[Data records]

/-! The session machine. -/

/-- 41_session.md R100 to R102, 60_exceptions.md R157: the three checks of START in their order, each with its
status and nothing else changed. -/
def Obligations.StartRefusesInTheOrderOfItsChecks : Prop :=
  ∀ (s : State) (flags : Byte) (bitrate : Word32) (target source : Byte),
    (s.fsm = .active → exec (.start flags bitrate target source) s =
      .next { s with responses := s.responses ++ [[0x0E]] }) ∧
    (s.fsm = .idle ∨ s.fsm = .closed → ¬(s.capFullInit = true ∧ s.capCksum = true) →
      exec (.start flags bitrate target source) s =
        .next { s with responses := s.responses ++ [[0x03]] }) ∧
    (s.fsm = .idle ∨ s.fsm = .closed → s.capFullInit = true → s.capCksum = true →
      flags.getLsbD 0 = true ∨ flags.getLsbD 1 = true →
      exec (.start flags bitrate target source) s =
        .next { s with responses := s.responses ++ [[0x04]] })

/-- 41_session.md R109: with both capabilities, slow-init and the key bytes 0xD3, 0xB0 as the transport's
answer, START completes with OK: the events, the session, the response, the line. The input that waited
before the flush is gone (10_state.md R33). That a settled answer is the one the transport gives is the model's
choice (assumption log 1), and so is that a flush keeps the receive failures that are settled (log 10). -/
def Obligations.StartSucceedsWithTheFixedKeyBytes : Prop :=
  ∀ (s : State) (flags : Byte) (bitrate : Word32) (target source : Byte) (more : List InitAnswer),
    s.fsm = .idle ∨ s.fsm = .closed → s.capFullInit = true → s.capCksum = true →
    flags.getLsbD 0 = false → flags.getLsbD 1 = false → s.initAnswers = .ok 0xD3 0xB0 :: more →
    ∃ t, exec (.start flags bitrate target source) s = .next t ∧ t.fsm = .active ∧
      t.sess = some ⟨source, target, if bitrate = 0 then 10400 else bitrate, 0xD3, 0xB0⟩ ∧
      t.responses = s.responses ++ [[0x00, source, target] ++
        be32 (if bitrate = 0 then 10400 else bitrate) ++ [0xD3, 0xB0]] ∧
      Happened .initializing (startingOf bitrate target source (.ok 0xD3 0xB0)) s t ∧
      t.line = some ⟨if bitrate = 0 then 10400 else bitrate, 8, 1, .none⟩ ∧
      t.rx = s.rx.filter (fun a => !isInput a) ∧ t.initAnswers = more ∧
      t.sendAnswers = s.sendAnswers ∧ SamePorts s t ∧ s.clock + 300 ≤ t.clock
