/-! `State.performAs`. -/

@[simp] theorem State.performAs_fsm (f : Fsm) (e : Event) : (s.performAs f e).fsm = s.fsm := rfl
@[simp] theorem State.performAs_sess (f : Fsm) (e : Event) : (s.performAs f e).sess = s.sess := rfl
@[simp] theorem State.performAs_capFullInit (f : Fsm) (e : Event) :
    (s.performAs f e).capFullInit = s.capFullInit := rfl
@[simp] theorem State.performAs_capCksum (f : Fsm) (e : Event) :
    (s.performAs f e).capCksum = s.capCksum := rfl
@[simp] theorem State.performAs_inbox (f : Fsm) (e : Event) : (s.performAs f e).inbox = s.inbox := rfl
@[simp] theorem State.performAs_line (f : Fsm) (e : Event) :
    (s.performAs f e).line = e.lineAfter s.line := rfl
@[simp] theorem State.performAs_rx (f : Fsm) (e : Event) : (s.performAs f e).rx = e.rxAfter s.rx := rfl
@[simp] theorem State.performAs_initAnswers (f : Fsm) (e : Event) :
    (s.performAs f e).initAnswers = e.initAnswersAfter s.initAnswers := rfl
@[simp] theorem State.performAs_sendAnswers (f : Fsm) (e : Event) :
    (s.performAs f e).sendAnswers = e.sendAnswersAfter s.sendAnswers := rfl
@[simp] theorem State.performAs_clock (f : Fsm) (e : Event) :
    (s.performAs f e).clock = s.clock + e.elapsed s.nextDelay := rfl
@[simp] theorem State.performAs_delays (f : Fsm) (e : Event) :
    (s.performAs f e).delays = if e.takesTime then s.delays.tail else s.delays := rfl
@[simp] theorem State.performAs_draws (f : Fsm) (e : Event) :
    (s.performAs f e).draws = s.draws + 1 := rfl
@[simp] theorem State.performAs_trace (f : Fsm) (e : Event) :
    (s.performAs f e).trace = s.trace ++ [⟨f, e, s.clock + e.elapsed s.nextDelay⟩] := rfl
@[simp] theorem State.performAs_responses (f : Fsm) (e : Event) :
    (s.performAs f e).responses = s.responses := rfl

/-! `State.perform`. -/

@[simp] theorem State.perform_fsm (e : Event) : (s.perform e).fsm = s.fsm := rfl
@[simp] theorem State.perform_sess (e : Event) : (s.perform e).sess = s.sess := rfl
@[simp] theorem State.perform_capFullInit (e : Event) :
    (s.perform e).capFullInit = s.capFullInit := rfl
@[simp] theorem State.perform_capCksum (e : Event) : (s.perform e).capCksum = s.capCksum := rfl
@[simp] theorem State.perform_inbox (e : Event) : (s.perform e).inbox = s.inbox := rfl
@[simp] theorem State.perform_line (e : Event) : (s.perform e).line = e.lineAfter s.line := rfl
@[simp] theorem State.perform_rx (e : Event) : (s.perform e).rx = e.rxAfter s.rx := rfl
@[simp] theorem State.perform_initAnswers (e : Event) :
    (s.perform e).initAnswers = e.initAnswersAfter s.initAnswers := rfl
@[simp] theorem State.perform_sendAnswers (e : Event) :
    (s.perform e).sendAnswers = e.sendAnswersAfter s.sendAnswers := rfl
@[simp] theorem State.perform_clock (e : Event) :
    (s.perform e).clock = s.clock + e.elapsed s.nextDelay := rfl
@[simp] theorem State.perform_delays (e : Event) :
    (s.perform e).delays = if e.takesTime then s.delays.tail else s.delays := rfl
@[simp] theorem State.perform_draws (e : Event) : (s.perform e).draws = s.draws + 1 := rfl
@[simp] theorem State.perform_trace (e : Event) :
    (s.perform e).trace = s.trace ++ [⟨s.fsm, e, s.clock + e.elapsed s.nextDelay⟩] := rfl
@[simp] theorem State.perform_responses (e : Event) : (s.perform e).responses = s.responses := rfl

/-! `State.passTime`. -/

@[simp] theorem State.passTime_fsm : s.passTime.fsm = s.fsm := rfl
@[simp] theorem State.passTime_sess : s.passTime.sess = s.sess := rfl
@[simp] theorem State.passTime_capFullInit : s.passTime.capFullInit = s.capFullInit := rfl
@[simp] theorem State.passTime_capCksum : s.passTime.capCksum = s.capCksum := rfl
@[simp] theorem State.passTime_inbox : s.passTime.inbox = s.inbox := rfl
@[simp] theorem State.passTime_line : s.passTime.line = s.line := rfl
@[simp] theorem State.passTime_rx : s.passTime.rx = s.rx := rfl
@[simp] theorem State.passTime_initAnswers : s.passTime.initAnswers = s.initAnswers := rfl
@[simp] theorem State.passTime_sendAnswers : s.passTime.sendAnswers = s.sendAnswers := rfl
@[simp] theorem State.passTime_clock : s.passTime.clock = s.clock + s.nextDelay := rfl
@[simp] theorem State.passTime_delays : s.passTime.delays = s.delays.tail := rfl
@[simp] theorem State.passTime_draws : s.passTime.draws = s.draws + 1 := rfl
@[simp] theorem State.passTime_trace : s.passTime.trace = s.trace := rfl
@[simp] theorem State.passTime_responses : s.passTime.responses = s.responses := rfl

/-! `State.fetched`. -/

@[simp] theorem State.fetched_fsm (rest : List PortInput) : (s.fetched rest).fsm = s.fsm := rfl
@[simp] theorem State.fetched_sess (rest : List PortInput) : (s.fetched rest).sess = s.sess := rfl
@[simp] theorem State.fetched_capFullInit (rest : List PortInput) :
    (s.fetched rest).capFullInit = s.capFullInit := rfl
@[simp] theorem State.fetched_capCksum (rest : List PortInput) :
    (s.fetched rest).capCksum = s.capCksum := rfl
@[simp] theorem State.fetched_inbox (rest : List PortInput) : (s.fetched rest).inbox = rest := rfl
@[simp] theorem State.fetched_line (rest : List PortInput) : (s.fetched rest).line = s.line := rfl
@[simp] theorem State.fetched_rx (rest : List PortInput) : (s.fetched rest).rx = s.rx := rfl
@[simp] theorem State.fetched_initAnswers (rest : List PortInput) :
    (s.fetched rest).initAnswers = s.initAnswers := rfl
@[simp] theorem State.fetched_sendAnswers (rest : List PortInput) :
    (s.fetched rest).sendAnswers = s.sendAnswers := rfl
@[simp] theorem State.fetched_clock (rest : List PortInput) :
    (s.fetched rest).clock = s.clock + s.nextDelay := rfl
@[simp] theorem State.fetched_delays (rest : List PortInput) :
    (s.fetched rest).delays = s.delays.tail := rfl
@[simp] theorem State.fetched_draws (rest : List PortInput) :
    (s.fetched rest).draws = s.draws + 1 := rfl
@[simp] theorem State.fetched_trace (rest : List PortInput) : (s.fetched rest).trace = s.trace := rfl
@[simp] theorem State.fetched_responses (rest : List PortInput) :
    (s.fetched rest).responses = s.responses := rfl

/-! `State.setFsm`. -/

@[simp] theorem State.setFsm_fsm (f : Fsm) : (s.setFsm f).fsm = f := rfl
@[simp] theorem State.setFsm_sess (f : Fsm) : (s.setFsm f).sess = s.sess := rfl
@[simp] theorem State.setFsm_capFullInit (f : Fsm) : (s.setFsm f).capFullInit = s.capFullInit := rfl
@[simp] theorem State.setFsm_capCksum (f : Fsm) : (s.setFsm f).capCksum = s.capCksum := rfl
@[simp] theorem State.setFsm_inbox (f : Fsm) : (s.setFsm f).inbox = s.inbox := rfl
@[simp] theorem State.setFsm_line (f : Fsm) : (s.setFsm f).line = s.line := rfl
@[simp] theorem State.setFsm_rx (f : Fsm) : (s.setFsm f).rx = s.rx := rfl
@[simp] theorem State.setFsm_initAnswers (f : Fsm) : (s.setFsm f).initAnswers = s.initAnswers := rfl
@[simp] theorem State.setFsm_sendAnswers (f : Fsm) : (s.setFsm f).sendAnswers = s.sendAnswers := rfl
@[simp] theorem State.setFsm_clock (f : Fsm) : (s.setFsm f).clock = s.clock := rfl
@[simp] theorem State.setFsm_delays (f : Fsm) : (s.setFsm f).delays = s.delays := rfl
@[simp] theorem State.setFsm_draws (f : Fsm) : (s.setFsm f).draws = s.draws := rfl
@[simp] theorem State.setFsm_trace (f : Fsm) : (s.setFsm f).trace = s.trace := rfl
@[simp] theorem State.setFsm_responses (f : Fsm) : (s.setFsm f).responses = s.responses := rfl

/-! `State.setSession`. -/

@[simp] theorem State.setSession_fsm (ss : Session) : (s.setSession ss).fsm = s.fsm := rfl
@[simp] theorem State.setSession_sess (ss : Session) : (s.setSession ss).sess = some ss := rfl
@[simp] theorem State.setSession_capFullInit (ss : Session) :
    (s.setSession ss).capFullInit = s.capFullInit := rfl
@[simp] theorem State.setSession_capCksum (ss : Session) :
    (s.setSession ss).capCksum = s.capCksum := rfl
@[simp] theorem State.setSession_inbox (ss : Session) : (s.setSession ss).inbox = s.inbox := rfl
@[simp] theorem State.setSession_line (ss : Session) : (s.setSession ss).line = s.line := rfl
@[simp] theorem State.setSession_rx (ss : Session) : (s.setSession ss).rx = s.rx := rfl
@[simp] theorem State.setSession_initAnswers (ss : Session) :
    (s.setSession ss).initAnswers = s.initAnswers := rfl
@[simp] theorem State.setSession_sendAnswers (ss : Session) :
    (s.setSession ss).sendAnswers = s.sendAnswers := rfl
@[simp] theorem State.setSession_clock (ss : Session) : (s.setSession ss).clock = s.clock := rfl
@[simp] theorem State.setSession_delays (ss : Session) : (s.setSession ss).delays = s.delays := rfl
@[simp] theorem State.setSession_draws (ss : Session) : (s.setSession ss).draws = s.draws := rfl
@[simp] theorem State.setSession_trace (ss : Session) : (s.setSession ss).trace = s.trace := rfl
@[simp] theorem State.setSession_responses (ss : Session) :
    (s.setSession ss).responses = s.responses := rfl

/-! `State.release`. -/

@[simp] theorem State.release_fsm : s.release.fsm = .closed := rfl
@[simp] theorem State.release_sess : s.release.sess = none := rfl
@[simp] theorem State.release_capFullInit : s.release.capFullInit = s.capFullInit := rfl
@[simp] theorem State.release_capCksum : s.release.capCksum = s.capCksum := rfl
@[simp] theorem State.release_inbox : s.release.inbox = s.inbox := rfl
@[simp] theorem State.release_line : s.release.line = s.line := rfl
@[simp] theorem State.release_rx : s.release.rx = s.rx := rfl
@[simp] theorem State.release_initAnswers : s.release.initAnswers = s.initAnswers := rfl
@[simp] theorem State.release_sendAnswers : s.release.sendAnswers = s.sendAnswers := rfl
@[simp] theorem State.release_clock : s.release.clock = s.clock := rfl
@[simp] theorem State.release_delays : s.release.delays = s.delays := rfl
@[simp] theorem State.release_draws : s.release.draws = s.draws := rfl
@[simp] theorem State.release_trace : s.release.trace = s.trace := rfl
@[simp] theorem State.release_responses : s.release.responses = s.responses := rfl

/-! `State.resetBlock`. -/

@[simp] theorem State.resetBlock_fsm : s.resetBlock.fsm = .idle := rfl
@[simp] theorem State.resetBlock_sess : s.resetBlock.sess = none := rfl
@[simp] theorem State.resetBlock_capFullInit : s.resetBlock.capFullInit = s.capFullInit := rfl
@[simp] theorem State.resetBlock_capCksum : s.resetBlock.capCksum = s.capCksum := rfl
@[simp] theorem State.resetBlock_inbox : s.resetBlock.inbox = s.inbox := rfl
@[simp] theorem State.resetBlock_line : s.resetBlock.line = s.line := rfl
@[simp] theorem State.resetBlock_rx : s.resetBlock.rx = s.rx := rfl
@[simp] theorem State.resetBlock_initAnswers : s.resetBlock.initAnswers = s.initAnswers := rfl
@[simp] theorem State.resetBlock_sendAnswers : s.resetBlock.sendAnswers = s.sendAnswers := rfl
@[simp] theorem State.resetBlock_clock : s.resetBlock.clock = s.clock := rfl
@[simp] theorem State.resetBlock_delays : s.resetBlock.delays = s.delays := rfl
@[simp] theorem State.resetBlock_draws : s.resetBlock.draws = s.draws := rfl
@[simp] theorem State.resetBlock_trace : s.resetBlock.trace = s.trace := rfl
@[simp] theorem State.resetBlock_responses : s.resetBlock.responses = s.responses := rfl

## Problem to solve:
The response must hold only the lines above from the line with "f).initAnswers = s.initAnswers := rfl" through the line with "some ss := rfl", each copied exactly, both ends kept.

## Response for this exercise:
@[simp] theorem State.setFsm_initAnswers (f : Fsm) : (s.setFsm f).initAnswers = s.initAnswers := rfl
@[simp] theorem State.setFsm_sendAnswers (f : Fsm) : (s.setFsm f).sendAnswers = s.sendAnswers := rfl
@[simp] theorem State.setFsm_clock (f : Fsm) : (s.setFsm f).clock = s.clock := rfl
@[simp] theorem State.setFsm_delays (f : Fsm) : (s.setFsm f).delays = s.delays := rfl
@[simp] theorem State.setFsm_draws (f : Fsm) : (s.setFsm f).draws = s.draws := rfl
@[simp] theorem State.setFsm_trace (f : Fsm) : (s.setFsm f).trace = s.trace := rfl
@[simp] theorem State.setFsm_responses (f : Fsm) : (s.setFsm f).responses = s.responses := rfl

/-! `State.setSession`. -/

@[simp] theorem State.setSession_fsm (ss : Session) : (s.setSession ss).fsm = s.fsm := rfl
@[simp] theorem State.setSession_sess (ss : Session) : (s.setSession ss).sess = some ss := rfl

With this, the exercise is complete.